JuraForum.de > Lexikon > A > Alkoholverbot für Fahranfänger
Beim erstmaligen Erwerb einer Fahrerlaubnis wird diese gemäß § 2a StVG für eine Dauer von zwei Jahren nur als Fahrerlaubnis auf Probe erteilt. Dies gilt nicht für Fahrerlaubnisse der Klassen L, M und T (hier wird sofort eine unbeschränkte Fahrerlaubnis erteilt). Erwirbt der Fahrerlaubnisinhaber zu einem späteren Zeitpunkt die Fahrerlaubnis einer anderen Klasse, so wird diese ohne die Auflage einer Probezeit erteilt.
Unfälle unter Alkoholeinfluss des Fahrers sind gerade bei Fahranfängern sehr häufig anzutreffen. Nicht zuletzt die fehlende Fahrerfahrung dieser Personengruppe sowie die mangelnde Einschätzung der Wirkung von Alkohol führen zu einer hohen Unfallquote, die in der Vergangenheit allein durch die Sanktionen der Fahrerlaubnis auf Probe nicht wesentlich gesenkt werden konnte.
Die Unfallquote von alkoholbedingten Verkehrsunfällen bei Fahranfängern soll durch die Einführung eines Alkoholverbots erheblich gesenkt werden. Rechtsgrundlage ist § 24c StVG.

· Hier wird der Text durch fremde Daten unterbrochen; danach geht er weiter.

/-- 44 R310 to R319: the products as slices of 64-bit products, the quotients as the rules give them. -/
def Obligations.MulDivResults : Prop :=
  ∀ (s : State) (rd rs1 rs2 : Reg) (a b : Word), a = getReg s rs1 → b = getReg s rs2 →
    (∃ t, exec (.mul rd rs1 rs2) s = .next t ∧ ComputesOnly 4 rd (BitVec.ofNat 32 (a.toNat * b.toNat)) s t) ∧
    (∃ t, exec (.mulh rd rs1 rs2) s = .next t
      ∧ ComputesOnly 4 rd ((a.signExtend 64 * b.signExtend 64).extractLsb' 32 32) s t) ∧
    (∃ t, exec (.mulhsu rd rs1 rs2) s = .next t
      ∧ ComputesOnly 4 rd ((a.signExtend 64 * b.setWidth 64).extractLsb' 32 32) s t) ∧
    (∃ t, exec (.mulhu rd rs1 rs2) s = .next t
      ∧ ComputesOnly 4 rd ((a.setWidth 64 * b.setWidth 64).extractLsb' 32 32) s t) ∧
    (∃ t, exec (.div rd rs1 rs2) s = .next t
      ∧ ComputesOnly 4 rd (if b = 0#32 then 0xFFFFFFFF#32 else a.sdiv b) s t) ∧
    (∃ t, exec (.divu rd rs1 rs2) s = .next t
      ∧ ComputesOnly 4 rd (if b = 0#32 then 0xFFFFFFFF#32 else a / b) s t) ∧
    (∃ t, exec (.rem rd rs1 rs2) s = .next t ∧ ComputesOnly 4 rd (if b = 0#32 then a else a.srem b) s t) ∧
    (∃ t, exec (.remu rd rs1 rs2) s = .next t ∧ ComputesOnly 4 rd (if b = 0#32 then a else a % b) s t)

/-- 44 R318: quotient times divisor plus remainder is the dividend, for every divisor, and a remainder is smaller than a
non-zero divisor. -/
def Obligations.DivisionLaw : Prop :=
  ∀ (s : State) (rd rs1 rs2 : Reg) (a b : Word), a = getReg s rs1 → b = getReg s rs2 → rd ≠ 0#5 →
    ∃ q r qu ru, exec (.div rd rs1 rs2) s = .next q ∧ exec (.rem rd rs1 rs2) s = .next r
      ∧ exec (.divu rd rs1 rs2) s = .next qu ∧ exec (.remu rd rs1 rs2) s = .next ru
      ∧ getReg q rd * b + getReg r rd = a ∧ getReg qu rd * b + getReg ru rd = a
      ∧ (b ≠ 0#32 → (getReg r rd).toInt.natAbs < b.toInt.natAbs ∧ (getReg ru rd).toNat < b.toNat)

/-- 41 R240, R241, 46 R346, R357, R362, R365: the target, with bit 0 of a register target cleared, and the link. -/
def Obligations.JumpResults : Prop :=
  ∀ (s : State) (rd rs1 : Reg) (off21 : BitVec 21) (off12 imm : BitVec 12),
    (∃ t, exec (.jal rd off21) s = .next t
      ∧ ChangesOnly rd (s.pc + 4) (s.pc + off21.signExtend 32) s t) ∧
    (∃ t, exec (.jalr rd rs1 imm) s = .next t
      ∧ ChangesOnly rd (s.pc + 4) ((getReg s rs1 + imm.signExtend 32) &&& 0xFFFFFFFE#32) s t) ∧
    (∃ t, exec (.cJal off12) s = .next t ∧ ChangesOnly 1 (s.pc + 2) (s.pc + off12.signExtend 32) s t) ∧
    (∃ t, exec (.cJ off12) s = .next t ∧ ChangesOnly 0 0 (s.pc + off12.signExtend 32) s t) ∧
    (∃ t, exec (.cJr rs1) s = .next t ∧ ChangesOnly 0 0 (getReg s rs1 &&& 0xFFFFFFFE#32) s t) ∧
    (∃ t, exec (.cJalr rs1) s = .next t ∧ ChangesOnly 1 (s.pc + 2) (getReg s rs1 &&& 0xFFFFFFFE#32) s t)

/-- 41 R242 to R247, 46 R358, R359: the conditions as integers, and no register written. -/
def Obligations.BranchResults : Prop :=
  ∀ (s : State) (rs1 rs2 : Reg) (r : CReg) (off : BitVec 13) (off9 : BitVec 9) (a b c target target9 : Word),
    a = getReg s rs1 → b = getReg s rs2 → c = getReg s (0b01#2 ++ r) →
    target = s.pc + off.signExtend 32 → target9 = s.pc + off9.signExtend 32 →
    (∃ t, exec (.beq rs1 rs2 off) s = .next t ∧ ChangesOnly 0 0 (if a = b then target else s.pc + 4) s t) ∧
    (∃ t, exec (.bne rs1 rs2 off) s = .next t ∧ ChangesOnly 0 0 (if a ≠ b then target else s.pc + 4) s t) ∧
    (∃ t, exec (.blt rs1 rs2 off) s = .next t
      ∧ ChangesOnly 0 0 (if a.toInt < b.toInt then target else s.pc + 4) s t) ∧
    (∃ t, exec (.bge rs1 rs2 off) s = .next t
      ∧ ChangesOnly 0 0 (if b.toInt ≤ a.toInt then target else s.pc + 4) s t) ∧
    (∃ t, exec (.bltu rs1 rs2 off) s = .next t
      ∧ ChangesOnly 0 0 (if a.toNat < b.toNat then target else s.pc + 4) s t) ∧
    (∃ t, exec (.bgeu rs1 rs2 off) s = .next t
      ∧ ChangesOnly 0 0 (if b.toNat ≤ a.toNat then target else s.pc + 4) s t) ∧
    (∃ t, exec (.cBeqz r off9) s = .next t ∧ ChangesOnly 0 0 (if c = 0#32 then target9 else s.pc + 2) s t) ∧
    (∃ t, exec (.cBnez r off9) s = .next t ∧ ChangesOnly 0 0 (if c ≠ 0#32 then target9 else s.pc + 2) s t)

/-- 46 R341 to R366: the compressed instructions that compute; with x0 as destination (a hint) nothing is written. -/
def Obligations.CompressedResults : Prop :=
  ∀ (s : State) (rd rs2 : Reg) (d r : CReg) (imm : BitVec 6) (n : BitVec 5) (u10 : BitVec 10) (x y : Word),
    x = getReg s (0b01#2 ++ d) → y = getReg s (0b01#2 ++ r) →
    (∃ t, exec (.cAddi4spn d u10) s = .next t
      ∧ ComputesOnly 2 (0b01#2 ++ d) (getReg s 2 + u10.setWidth 32) s t) ∧
    (∃ t, exec (.cNop imm) s = .next t ∧ ComputesOnly 2 0 0 s t) ∧
    (∃ t, exec (.cAddi rd imm) s = .next t ∧ ComputesOnly 2 rd (getReg s rd + imm.signExtend 32) s t) ∧
    (∃ t, exec (.cLi rd imm) s = .next t ∧ ComputesOnly 2 rd (imm.signExtend 32) s t) ∧
    (∃ t, exec (.cAddi16sp u10) s = .next t ∧ ComputesOnly 2 2 (getReg s 2 + u10.signExtend 32) s t) ∧
    (∃ t, exec (.cLui rd imm) s = .next t ∧ ComputesOnly 2 rd ((imm ++ 0#12).signExtend 32) s t) ∧
    (∃ t, exec (.cSrli d n) s = .next t
      ∧ ComputesOnly 2 (0b01#2 ++ d) (BitVec.ofNat 32 (x.toNat / 2 ^ n.toNat)) s t) ∧
    (∃ t, exec (.cSrai d n) s = .next t
      ∧ ComputesOnly 2 (0b01#2 ++ d) (BitVec.ofInt 32 (x.toInt / 2 ^ n.toNat)) s t) ∧
    (∃ t, exec (.cAndi d imm) s = .next t ∧ ComputesOnly 2 (0b01#2 ++ d) (x &&& imm.signExtend 32) s t) ∧
    (∃ t, exec (.cSub d r) s = .next t ∧ ComputesOnly 2 (0b01#2 ++ d) (x - y) s t) ∧
    (∃ t, exec (.cXor d r) s = .next t ∧ ComputesOnly 2 (0b01#2 ++ d) (x ^^^ y) s t) ∧
    (∃ t, exec (.cOr d r) s = .next t ∧ ComputesOnly 2 (0b01#2 ++ d) (x ||| y) s t) ∧
    (∃ t, exec (.cAnd d r) s = .next t ∧ ComputesOnly 2 (0b01#2 ++ d) (x &&& y) s t) ∧
    (∃ t, exec (.cSlli rd n) s = .next t
      ∧ ComputesOnly 2 rd (BitVec.ofNat 32 ((getReg s rd).toNat * 2 ^ n.toNat)) s t) ∧
    (∃ t, exec (.cMv rd rs2) s = .next t ∧ ComputesOnly 2 rd (getReg s rs2) s t) ∧
    (∃ t, exec (.cAdd rd rs2) s = .next t ∧ ComputesOnly 2 rd (getReg s rd + getReg s rs2) s t)

/-! ## Loads, stores, fences -/

/-- 42 R258 to R262, 20 R131, R132: loads from RAM or ROM, byte order and extension. -/
def Obligations.LoadResults : Prop :=
  ∀ (s : State) (rd rs1 : Reg) (imm : BitVec 12) (a : Word), a = getReg s rs1 + imm.signExtend 32 →
    (AllMapped s.cfg a 1 →
      (∃ t, exec (.lb rd rs1 imm) s = .next t
        ∧ ComputesOnly 4 rd ((s.mem.read a.toNat).signExtend 32) s t) ∧
      (∃ t, exec (.lbu rd rs1 imm) s = .next t
        ∧ ComputesOnly 4 rd ((s.mem.read a.toNat).setWidth 32) s t)) ∧
    (AllMapped s.cfg a 2 → a.toNat % 2 = 0 →
      (∃ t, exec (.lh rd rs1 imm) s = .next t ∧ ComputesOnly 4 rd ((halfAt s a).signExtend 32) s t) ∧
      (∃ t, exec (.lhu rd rs1 imm) s = .next t ∧ ComputesOnly 4 rd ((halfAt s a).setWidth 32) s t)) ∧
    (AllMapped s.cfg a 4 → a.toNat % 4 = 0 →
      ∃ t, exec (.lw rd rs1 imm) s = .next t ∧ ComputesOnly 4 rd (wordAt s a) s t)

/-- 42 R264 to R266, 20 R131, R133, 45 R325 (d): stores to RAM; the reservation stays. -/
def Obligations.StoreResults : Prop :=
  ∀ (s : State) (rs1 rs2 : Reg) (imm : BitVec 12) (a : Word), s.mem.wf = true →
    a = getReg s rs1 + imm.signExtend 32 →
    (AllRam s.cfg a 1 → ∃ t, exec (.sb rs1 rs2 imm) s = .next t ∧ StoresOnly 4 a 1 (getReg s rs2) s t) ∧
    (AllRam s.cfg a 2 → a.toNat % 2 = 0 →
      ∃ t, exec (.sh rs1 rs2 imm) s = .next t ∧ StoresOnly 4 a 2 (getReg s rs2) s t) ∧
    (AllRam s.cfg a 4 → a.toNat % 4 = 0 →
      ∃ t, exec (.sw rs1 rs2 imm) s = .next t ∧ StoresOnly 4 a 4 (getReg s rs2) s t)

/-- 46 R342, R343, R361, R367: the compressed loads and stores on the platform's memory. -/
def Obligations.CompressedLoadsAndStores : Prop :=
  ∀ (s : State) (rd rs2 : Reg) (d b : CReg) (u7 : BitVec 7) (u8 : BitVec 8) (a sp : Word), s.mem.wf = true →
    a = getReg s (0b01#2 ++ b) + u7.setWidth 32 → sp = getReg s 2 + u8.setWidth 32 →
    (AllMapped s.cfg a 4 → a.toNat % 4 = 0 →
      ∃ t, exec (.cLw d b u7) s = .next t ∧ ComputesOnly 2 (0b01#2 ++ d) (wordAt s a) s t) ∧
    (AllMapped s.cfg sp 4 → sp.toNat % 4 = 0 →
      ∃ t, exec (.cLwsp rd u8) s = .next t ∧ ComputesOnly 2 rd (wordAt s sp) s t) ∧
    (AllRam s.cfg a 4 → a.toNat % 4 = 0 →
      ∃ t, exec (.cSw b d u7) s = .next t ∧ StoresOnly 2 a 4 (getReg s (0b01#2 ++ d)) s t) ∧
    (AllRam s.cfg sp 4 → sp.toNat % 4 = 0 →
      ∃ t, exec (.cSwsp rs2 u8) s = .next t ∧ StoresOnly 2 sp 4 (getReg s rs2) s t)

/-- 20 R135, 42 R255, R273, 45 R323, 46 R340: a misaligned read takes exception 4 with the effective address. -/
def Obligations.MisalignedReads : Prop :=
  ∀ (s : State) (rd rs1 : Reg) (d b : CReg) (imm : BitVec 12) (u7 : BitVec 7) (u8 : BitVec 8) (aq rl : BitVec 1)
    (a c sp : Word), a = getReg s rs1 + imm.signExtend 32 → c = getReg s (0b01#2 ++ b) + u7.setWidth 32 →
    sp = getReg s 2 + u8.setWidth 32 →
    (a.toNat % 2 ≠ 0 →
      exec (.lh rd rs1 imm) s = .next (takeException s.pc 4#12 a s)
        ∧ exec (.lhu rd rs1 imm) s = .next (takeException s.pc 4#12 a s)) ∧
    (a.toNat % 4 ≠ 0 → exec (.lw rd rs1 imm) s = .next (takeException s.pc 4#12 a s)) ∧
    (c.toNat % 4 ≠ 0 → exec (.cLw d b u7) s = .next (takeException s.pc 4#12 c s)) ∧
    (sp.toNat % 4 ≠ 0 → exec (.cLwsp rd u8) s = .next (takeException s.pc 4#12 sp s)) ∧
    ((getReg s rs1).toNat % 4 ≠ 0 →
      exec (.lrW rd rs1 aq rl) s = .next (takeException s.pc 4#12 (getReg s rs1) s))

/-- 20 R135, 42 R255, 45 R324, R327, 43 R300, 46 R340: a misaligned write or atomic takes exception 6 with the effective
address. -/
def Obligations.MisalignedWrites : Prop :=
  ∀ (s : State) (rd rs1 rs2 : Reg) (d b : CReg) (imm : BitVec 12) (u7 : BitVec 7) (u8 : BitVec 8) (aq rl : BitVec 1)
    (n : BitVec 5) (a c sp m : Word), a = getReg s rs1 + imm.signExtend 32 →
    c = getReg s (0b01#2 ++ b) + u7.setWidth 32 → sp = getReg s 2 + u8.setWidth 32 → m = getReg s rs1 →
    (a.toNat % 2 ≠ 0 → exec (.sh rs1 rs2 imm) s = .next (takeException s.pc 6#12 a s)) ∧
    (a.toNat % 4 ≠ 0 → exec (.sw rs1 rs2 imm) s = .next (takeException s.pc 6#12 a s)) ∧
    (c.toNat % 4 ≠ 0 → exec (.cSw b d u7) s = .next (takeException s.pc 6#12 c s)) ∧
    (sp.toNat % 4 ≠ 0 → exec (.cSwsp rs2 u8) s = .next (takeException s.pc 6#12 sp s)) ∧
    (m.toNat % 4 ≠ 0 →
      ∀ i ∈ [Instr.scW rd rs1 rs2 aq rl, .amoswapW rd rs1 rs2 aq rl, .amoaddW rd rs1 rs2 aq rl,
          .amoxorW rd rs1 rs2 aq rl, .amoandW rd rs1 rs2 aq rl, .amoorW rd rs1 rs2 aq rl,
          .amominW rd rs1 rs2 aq rl, .amomaxW rd rs1 rs2 aq rl, .amominuW rd rs1 rs2 aq rl,
          .amomaxuW rd rs1 rs2 aq rl],
        exec i s = .next (takeException s.pc 6#12 m s)) ∧
    ((getReg s 2).toNat % 4 ≠ 0 → s.priv = .machine →
      ∀ csr ∈ [0x7EB#12, 0x7EE#12, 0x7EF#12],
        exec (.csrrwi 0 n csr) s = .next (takeException s.pc 6#12 (getReg s 2 + 4 * n.setWidth 32) s))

Danach handelt ordnungswidrig, wer mit einer Fahrerlaubnis auf Probe bzw. vor Vollendung des 21. Lebensjahres als Führer eines Kraftfahrzeugs im Straßenverkehr alkoholische Getränke zu sich nimmt oder die Fahrt antritt, obwohl er unter der Wirkung eines solchen Getränks steht.

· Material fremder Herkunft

/-! ## WellFormed -/

theorem test_wf_jal_odd : Instr.wf (.jal 1 3) = false := by decide
theorem test_wf_branches_odd : Instr.wf (.beq 1 2 1) = false ∧ Instr.wf (.bne 1 2 1) = false
    ∧ Instr.wf (.blt 1 2 1) = false ∧ Instr.wf (.bge 1 2 1) = false ∧ Instr.wf (.bltu 1 2 1) = false
    ∧ Instr.wf (.bgeu 1 2 1) = false := by decide
theorem test_wf_cAddi4spn : Instr.wf (.cAddi4spn 0 2) = false ∧ Instr.wf (.cAddi4spn 0 0) = false := by decide
theorem test_wf_scaled : Instr.wf (.cLw 0 0 2) = false ∧ Instr.wf (.cSw 0 0 1) = false
    ∧ Instr.wf (.cLwsp 1 2) = false ∧ Instr.wf (.cSwsp 1 1) = false := by decide
theorem test_wf_cLwsp_x0 : Instr.wf (.cLwsp 0 4) = false := by decide
theorem test_wf_cAddi_x0 : Instr.wf (.cAddi 0 1) = false := by decide
theorem test_wf_compressed_jumps_odd : Instr.wf (.cJal 1) = false ∧ Instr.wf (.cJ 3) = false
    ∧ Instr.wf (.cBeqz 0 1) = false ∧ Instr.wf (.cBnez 0 5) = false := by decide
theorem test_wf_cAddi16sp : Instr.wf (.cAddi16sp 8) = false ∧ Instr.wf (.cAddi16sp 0) = false := by decide
theorem test_wf_cLui : Instr.wf (.cLui 2 1) = false ∧ Instr.wf (.cLui 5 0) = false := by decide
theorem test_wf_register_x0 : Instr.wf (.cJr 0) = false ∧ Instr.wf (.cJalr 0) = false ∧ Instr.wf (.cMv 5 0) = false
    ∧ Instr.wf (.cAdd 5 0) = false := by decide

/-! ## Words of the spec -/

theorem test_decode_lui : decodeTableWord 32 0x123452B7 = some (.lui 5 0x12345) := by decide
theorem test_decode_auipc : decodeTableWord 32 0x00001317 = some (.auipc 6 1) := by decide
theorem test_decode_addi : decodeTableWord 32 0xFFF00293 = some (.addi 5 0 0xFFF) := by decide
theorem test_decode_slti : decodeTableWord 32 0xFFF32293 = some (.slti 5 6 0xFFF) := by decide
theorem test_decode_sltiu : decodeTableWord 32 0xFFF33293 = some (.sltiu 5 6 0xFFF) := by decide
theorem test_decode_xori : decodeTableWord 32 0xFFF34293 = some (.xori 5 6 0xFFF) := by decide
theorem test_decode_ori : decodeTableWord 32 0x0F036293 = some (.ori 5 6 0x0F0) := by decide
theorem test_decode_andi : decodeTableWord 32 0x0FF37293 = some (.andi 5 6 0x0FF) := by decide
theorem test_decode_slli : decodeTableWord 32 0x01F31293 = some (.slli 5 6 31) := by decide
theorem test_decode_srli : decodeTableWord 32 0x00435293 = some (.srli 5 6 4) := by decide
theorem test_decode_srai : decodeTableWord 32 0x40435293 = some (.srai 5 6 4) := by decide
theorem test_decode_add : decodeTableWord 32 0x007302B3 = some (.add 5 6 7) := by decide
theorem test_decode_sub : decodeTableWord 32 0x407302B3 = some (.sub 5 6 7) := by decide
theorem test_decode_sll : decodeTableWord 32 0x007312B3 = some (.sll 5 6 7) := by decide
theorem test_decode_slt : decodeTableWord 32 0x007322B3 = some (.slt 5 6 7) := by decide
theorem test_decode_sltu : decodeTableWord 32 0x007332B3 = some (.sltu 5 6 7) := by decide
theorem test_decode_xor : decodeTableWord 32 0x007342B3 = some (.xor 5 6 7) := by decide
theorem test_decode_srl : decodeTableWord 32 0x007352B3 = some (.srl 5 6 7) := by decide
theorem test_decode_sra : decodeTableWord 32 0x407352B3 = some (.sra 5 6 7) := by decide
theorem test_decode_or : decodeTableWord 32 0x007362B3 = some (.or 5 6 7) := by decide
theorem test_decode_and : decodeTableWord 32 0x007372B3 = some (.and 5 6 7) := by decide
theorem test_decode_jal : decodeTableWord 32 0xFFDFF06F = some (.jal 0 0x1FFFFC) := by decide
theorem test_decode_jalr : decodeTableWord 32 0x000280E7 = some (.jalr 1 5 0) := by decide
theorem test_decode_beq : decodeTableWord 32 0x00628863 = some (.beq 5 6 16) := by decide
theorem test_decode_bne : decodeTableWord 32 0xFE629CE3 = some (.bne 5 6 0x1FF8) := by decide
theorem test_decode_blt : decodeTableWord 32 0x0062C463 = some (.blt 5 6 8) := by decide
theorem test_decode_bge : decodeTableWord 32 0x0062D463 = some (.bge 5 6 8) := by decide
theorem test_decode_bltu : decodeTableWord 32 0x0062E463 = some (.bltu 5 6 8) := by decide
theorem test_decode_bgeu : decodeTableWord 32 0x0062F463 = some (.bgeu 5 6 8) := by decide
theorem test_decode_lb : decodeTableWord 32 0xFFF30283 = some (.lb 5 6 0xFFF) := by decide
theorem test_decode_lh : decodeTableWord 32 0x00231283 = some (.lh 5 6 2) := by decide
theorem test_decode_lw : decodeTableWord 32 0x00432283 = some (.lw 5 6 4) := by decide
theorem test_decode_lbu : decodeTableWord 32 0x00034283 = some (.lbu 5 6 0) := by decide
theorem test_decode_lhu : decodeTableWord 32 0x00235283 = some (.lhu 5 6 2) := by decide
theorem test_decode_sb : decodeTableWord 32 0x005301A3 = some (.sb 6 5 3) := by decide
theorem test_decode_sh : decodeTableWord 32 0x00531123 = some (.sh 6 5 2) := by decide
theorem test_decode_sw : decodeTableWord 32 0xFE532E23 = some (.sw 6 5 0xFFC) := by decide
theorem test_decode_fence : decodeTableWord 32 0x0310000F = some (.fence 0 3 1 0 0) := by decide
theorem test_decode_fenceI : decodeTableWord 32 0x0000100F = some (.fenceI 0 0 0) := by decide
theorem test_decode_ecall : decodeTableWord 32 0x00000073 = some .ecall := by decide
theorem test_decode_ebreak : decodeTableWord 32 0x00100073 = some .ebreak := by decide
theorem test_decode_mret : decodeTableWord 32 0x30200073 = some .mret := by decide
theorem test_decode_wfi : decodeTableWord 32 0x10500073 = some .wfi := by decide
theorem test_decode_csrrw : decodeTableWord 32 0x340312F3 = some (.csrrw 5 6 0x340) := by decide
theorem test_decode_csrrs : decodeTableWord 32 0x300022F3 = some (.csrrs 5 0 0x300) := by decide
theorem test_decode_csrrc : decodeTableWord 32 0x3002B073 = some (.csrrc 0 5 0x300) := by decide
theorem test_decode_csrrwi : decodeTableWord 32 0x3402D073 = some (.csrrwi 0 5 0x340) := by decide
theorem test_decode_csrrsi : decodeTableWord 32 0x30046073 = some (.csrrsi 0 8 0x300) := by decide
theorem test_decode_csrrci : decodeTableWord 32 0x30047073 = some (.csrrci 0 8 0x300) := by decide
theorem test_decode_mul : decodeTableWord 32 0x027302B3 = some (.mul 5 6 7) := by decide
theorem test_decode_mulh : decodeTableWord 32 0x027312B3 = some (.mulh 5 6 7) := by decide
theorem test_decode_mulhsu : decodeTableWord 32 0x027322B3 = some (.mulhsu 5 6 7) := by decide
theorem test_decode_mulhu : decodeTableWord 32 0x027332B3 = some (.mulhu 5 6 7) := by decide
theorem test_decode_div : decodeTableWord 32 0x027342B3 = some (.div 5 6 7) := by decide
theorem test_decode_divu : decodeTableWord 32 0x027352B3 = some (.divu 5 6 7) := by decide
theorem test_decode_rem : decodeTableWord 32 0x027362B3 = some (.rem 5 6 7) := by decide
theorem test_decode_remu : decodeTableWord 32 0x027372B3 = some (.remu 5 6 7) := by decide
theorem test_decode_lrW : decodeTableWord 32 0x140322AF = some (.lrW 5 6 1 0) := by decide
theorem test_decode_scW : decodeTableWord 32 0x1A7322AF = some (.scW 5 6 7 0 1) := by decide
theorem test_decode_amoswapW : decodeTableWord 32 0x087322AF = some (.amoswapW 5 6 7 0 0) := by decide
theorem test_decode_amoaddW : decodeTableWord 32 0x067322AF = some (.amoaddW 5 6 7 1 1) := by decide
theorem test_decode_amoxorW : decodeTableWord 32 0x207322AF = some (.amoxorW 5 6 7 0 0) := by decide
theorem test_decode_amoandW : decodeTableWord 32 0x607322AF = some (.amoandW 5 6 7 0 0) := by decide
theorem test_decode_amoorW : decodeTableWord 32 0x407322AF = some (.amoorW 5 6 7 0 0) := by decide
theorem test_decode_amominW : decodeTableWord 32 0x807322AF = some (.amominW 5 6 7 0 0) := by decide
theorem test_decode_amomaxW : decodeTableWord 32 0xA07322AF = some (.amomaxW 5 6 7 0 0) := by decide
theorem test_decode_amominuW : decodeTableWord 32 0xC07322AF = some (.amominuW 5 6 7 0 0) := by decide
theorem test_decode_amomaxuW : decodeTableWord 32 0xE07322AF = some (.amomaxuW 5 6 7 0 0) := by decide
theorem test_decode_cAddi4spn : decodeTableWord 16 0x1FFC = some (.cAddi4spn 7 1020) := by decide
theorem test_decode_cLw : decodeTableWord 16 0x5FE0 = some (.cLw 0 7 124) := by decide
theorem test_decode_cSw : decodeTableWord 16 0xC144 = some (.cSw 2 1 4) := by decide
theorem test_decode_cNop : decodeTableWord 16 0x0001 = some (.cNop 0) := by decide
theorem test_decode_cAddi : decodeTableWord 16 0x12FD = some (.cAddi 5 63) := by decide
theorem test_decode_cJal : decodeTableWord 16 0x3001 = some (.cJal 0x800) := by decide
theorem test_decode_cLi : decodeTableWord 16 0x5281 = some (.cLi 5 32) := by decide
theorem test_decode_cAddi16sp : decodeTableWord 16 0x7139 = some (.cAddi16sp 0x3C0) := by decide
theorem test_decode_cLui : decodeTableWord 16 0x72FD = some (.cLui 5 63) := by decide
theorem test_decode_cSrli : decodeTableWord 16 0x8011 = some (.cSrli 0 4) := by decide
theorem test_decode_cSrai : decodeTableWord 16 0x8411 = some (.cSrai 0 4) := by decide
theorem test_decode_cAndi : decodeTableWord 16 0x88BD = some (.cAndi 1 15) := by decide
theorem test_decode_cSub : decodeTableWord 16 0x8C05 = some (.cSub 0 1) := by decide
theorem test_decode_cXor : decodeTableWord 16 0x8C25 = some (.cXor 0 1) := by decide
theorem test_decode_cOr : decodeTableWord 16 0x8C45 = some (.cOr 0 1) := by decide
theorem test_decode_cAnd : decodeTableWord 16 0x8C65 = some (.cAnd 0 1) := by decide
theorem test_decode_cJ : decodeTableWord 16 0xBFF5 = some (.cJ 0xFFC) := by decide
theorem test_decode_cBeqz : decodeTableWord 16 0xC401 = some (.cBeqz 0 8) := by decide
theorem test_decode_cBnez : decodeTableWord 16 0xFC65 = some (.cBnez 0 0x1F8) := by decide
theorem test_decode_cSlli : decodeTableWord 16 0x02FE = some (.cSlli 5 31) := by decide
theorem test_decode_cLwsp : decodeTableWord 16 0x50FE = some (.cLwsp 1 252) := by decide
theorem test_decode_cJr : decodeTableWord 16 0x8082 = some (.cJr 1) := by decide
theorem test_decode_cMv : decodeTableWord 16 0x829A = some (.cMv 5 6) := by decide
theorem test_decode_cEbreak : decodeTableWord 16 0x9002 = some .cEbreak := by decide
theorem test_decode_cJalr : decodeTableWord 16 0x9282 = some (.cJalr 5) := by decide
theorem test_decode_cAdd : decodeTableWord 16 0x929A = some (.cAdd 5 6) := by decide
theorem test_decode_cSwsp : decodeTableWord 16 0xDF86 = some (.cSwsp 1 252) := by decide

Eine Person steht "unter der Wirkung eines alkoholischen Getränks", wenn der aufgenommene Alkohol zu einer Veränderung physischer oder psychischer Funktionen führen kann und in einer nicht nur völlig unerheblichen Konzentration im Körper vorhanden ist. Bei der Entnahme einer Atem- oder Blutprobe ist nach dem derzeitigen Erkenntnisstand erst ab einem Wert von 0,2 Promille von einer derartigen Wirkung auszugehen.
Von dem Verbot nicht erfasst werden alkoholhaltige Medikamente oder Lebensmittel (Weinbrandbohnen).
Der Tatbestand ist auch bei einer fahrlässigen Begehung erfüllt. Die Tat wird gemäß Nr. 243 Anlage 1 BatV mit einer Geldbuße von 125,00 EUR geahndet.